**How to complete this task**
Across the records, count every line that includes "homeRequest" and give the number by itself.
─── Records for this task
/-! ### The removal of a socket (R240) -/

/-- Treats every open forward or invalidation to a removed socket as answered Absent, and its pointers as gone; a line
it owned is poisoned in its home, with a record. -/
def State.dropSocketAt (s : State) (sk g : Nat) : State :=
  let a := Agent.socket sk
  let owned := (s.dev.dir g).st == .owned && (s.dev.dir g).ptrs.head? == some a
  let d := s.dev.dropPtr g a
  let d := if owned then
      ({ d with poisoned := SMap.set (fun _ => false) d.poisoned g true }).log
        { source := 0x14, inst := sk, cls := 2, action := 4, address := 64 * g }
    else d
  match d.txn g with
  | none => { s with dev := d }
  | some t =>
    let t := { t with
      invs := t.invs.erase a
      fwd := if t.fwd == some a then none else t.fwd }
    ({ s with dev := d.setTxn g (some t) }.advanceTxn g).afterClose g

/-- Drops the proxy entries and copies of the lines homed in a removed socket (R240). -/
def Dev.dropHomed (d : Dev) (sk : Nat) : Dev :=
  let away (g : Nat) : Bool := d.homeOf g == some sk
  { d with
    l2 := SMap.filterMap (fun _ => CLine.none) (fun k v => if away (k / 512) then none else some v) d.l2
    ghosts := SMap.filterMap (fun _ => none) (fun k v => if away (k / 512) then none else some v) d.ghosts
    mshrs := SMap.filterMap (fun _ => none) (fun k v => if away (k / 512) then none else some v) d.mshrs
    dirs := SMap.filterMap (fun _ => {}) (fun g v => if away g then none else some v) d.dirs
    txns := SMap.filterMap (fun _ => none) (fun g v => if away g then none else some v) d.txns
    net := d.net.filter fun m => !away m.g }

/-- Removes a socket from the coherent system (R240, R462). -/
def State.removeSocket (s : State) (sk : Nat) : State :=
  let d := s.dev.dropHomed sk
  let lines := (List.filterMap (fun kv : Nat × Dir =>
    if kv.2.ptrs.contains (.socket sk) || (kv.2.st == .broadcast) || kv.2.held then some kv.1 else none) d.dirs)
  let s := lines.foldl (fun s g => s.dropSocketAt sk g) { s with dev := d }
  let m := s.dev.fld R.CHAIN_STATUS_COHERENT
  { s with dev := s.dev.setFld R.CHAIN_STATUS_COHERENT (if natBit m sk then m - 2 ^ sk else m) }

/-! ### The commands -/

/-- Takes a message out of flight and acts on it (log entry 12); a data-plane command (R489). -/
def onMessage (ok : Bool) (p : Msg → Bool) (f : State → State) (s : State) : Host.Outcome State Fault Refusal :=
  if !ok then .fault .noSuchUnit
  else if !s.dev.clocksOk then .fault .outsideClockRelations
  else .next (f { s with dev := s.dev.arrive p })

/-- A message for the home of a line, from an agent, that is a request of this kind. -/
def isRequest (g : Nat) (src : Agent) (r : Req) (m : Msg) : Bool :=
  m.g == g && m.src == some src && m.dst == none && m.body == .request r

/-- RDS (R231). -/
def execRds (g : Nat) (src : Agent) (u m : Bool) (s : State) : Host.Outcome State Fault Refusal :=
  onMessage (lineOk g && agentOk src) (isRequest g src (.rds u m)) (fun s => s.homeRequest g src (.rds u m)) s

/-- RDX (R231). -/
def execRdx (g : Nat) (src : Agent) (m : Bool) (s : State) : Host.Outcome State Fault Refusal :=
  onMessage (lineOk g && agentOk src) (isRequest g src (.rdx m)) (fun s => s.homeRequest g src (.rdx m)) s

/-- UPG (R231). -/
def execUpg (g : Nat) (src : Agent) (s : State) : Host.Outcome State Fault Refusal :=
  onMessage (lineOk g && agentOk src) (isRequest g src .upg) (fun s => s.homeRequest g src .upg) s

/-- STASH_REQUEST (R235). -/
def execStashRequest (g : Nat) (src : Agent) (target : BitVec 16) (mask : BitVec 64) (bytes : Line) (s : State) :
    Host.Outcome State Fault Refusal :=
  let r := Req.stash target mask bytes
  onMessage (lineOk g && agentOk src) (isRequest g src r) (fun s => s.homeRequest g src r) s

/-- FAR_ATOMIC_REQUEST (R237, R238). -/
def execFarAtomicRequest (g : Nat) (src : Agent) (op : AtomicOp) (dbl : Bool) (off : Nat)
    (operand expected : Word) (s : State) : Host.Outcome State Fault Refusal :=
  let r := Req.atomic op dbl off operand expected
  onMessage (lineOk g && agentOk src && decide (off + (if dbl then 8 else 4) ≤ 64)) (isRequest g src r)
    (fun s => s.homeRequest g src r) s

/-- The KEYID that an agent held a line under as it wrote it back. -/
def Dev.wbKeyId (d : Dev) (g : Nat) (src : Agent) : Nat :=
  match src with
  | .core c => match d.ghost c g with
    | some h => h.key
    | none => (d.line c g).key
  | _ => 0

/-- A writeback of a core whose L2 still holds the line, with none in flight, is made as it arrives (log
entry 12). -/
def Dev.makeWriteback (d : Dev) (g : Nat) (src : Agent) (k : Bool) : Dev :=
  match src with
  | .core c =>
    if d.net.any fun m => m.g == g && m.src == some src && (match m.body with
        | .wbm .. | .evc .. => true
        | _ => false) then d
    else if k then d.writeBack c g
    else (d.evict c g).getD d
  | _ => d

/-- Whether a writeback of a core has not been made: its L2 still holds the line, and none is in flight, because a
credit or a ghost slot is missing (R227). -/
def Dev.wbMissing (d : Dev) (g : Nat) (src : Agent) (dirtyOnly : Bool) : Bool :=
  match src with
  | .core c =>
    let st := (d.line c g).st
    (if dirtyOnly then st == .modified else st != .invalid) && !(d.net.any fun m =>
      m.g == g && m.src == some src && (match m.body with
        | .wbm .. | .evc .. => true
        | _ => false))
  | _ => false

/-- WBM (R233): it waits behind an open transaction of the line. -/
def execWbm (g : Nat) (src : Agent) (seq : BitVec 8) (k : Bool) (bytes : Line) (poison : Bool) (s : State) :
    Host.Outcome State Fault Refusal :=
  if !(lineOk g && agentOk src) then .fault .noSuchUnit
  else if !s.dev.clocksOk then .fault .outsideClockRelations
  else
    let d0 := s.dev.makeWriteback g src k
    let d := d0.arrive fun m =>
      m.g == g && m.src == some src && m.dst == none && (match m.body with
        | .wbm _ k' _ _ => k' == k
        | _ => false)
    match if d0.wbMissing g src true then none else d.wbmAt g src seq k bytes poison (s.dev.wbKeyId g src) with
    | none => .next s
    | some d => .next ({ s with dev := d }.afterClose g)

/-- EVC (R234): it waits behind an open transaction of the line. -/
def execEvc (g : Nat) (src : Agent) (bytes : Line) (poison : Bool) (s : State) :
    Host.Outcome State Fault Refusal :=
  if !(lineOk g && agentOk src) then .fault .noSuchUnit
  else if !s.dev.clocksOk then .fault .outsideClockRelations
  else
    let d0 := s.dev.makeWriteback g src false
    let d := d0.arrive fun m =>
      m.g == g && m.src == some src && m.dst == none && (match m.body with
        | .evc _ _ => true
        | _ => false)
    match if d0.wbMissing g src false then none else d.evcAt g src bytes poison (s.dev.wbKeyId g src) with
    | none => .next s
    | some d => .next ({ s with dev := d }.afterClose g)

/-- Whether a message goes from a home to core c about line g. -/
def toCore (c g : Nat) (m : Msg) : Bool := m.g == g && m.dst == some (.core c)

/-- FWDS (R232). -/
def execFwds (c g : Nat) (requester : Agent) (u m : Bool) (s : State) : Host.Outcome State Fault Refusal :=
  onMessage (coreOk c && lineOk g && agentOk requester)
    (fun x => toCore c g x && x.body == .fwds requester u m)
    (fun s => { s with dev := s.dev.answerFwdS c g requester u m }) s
──────
**Written solution**
5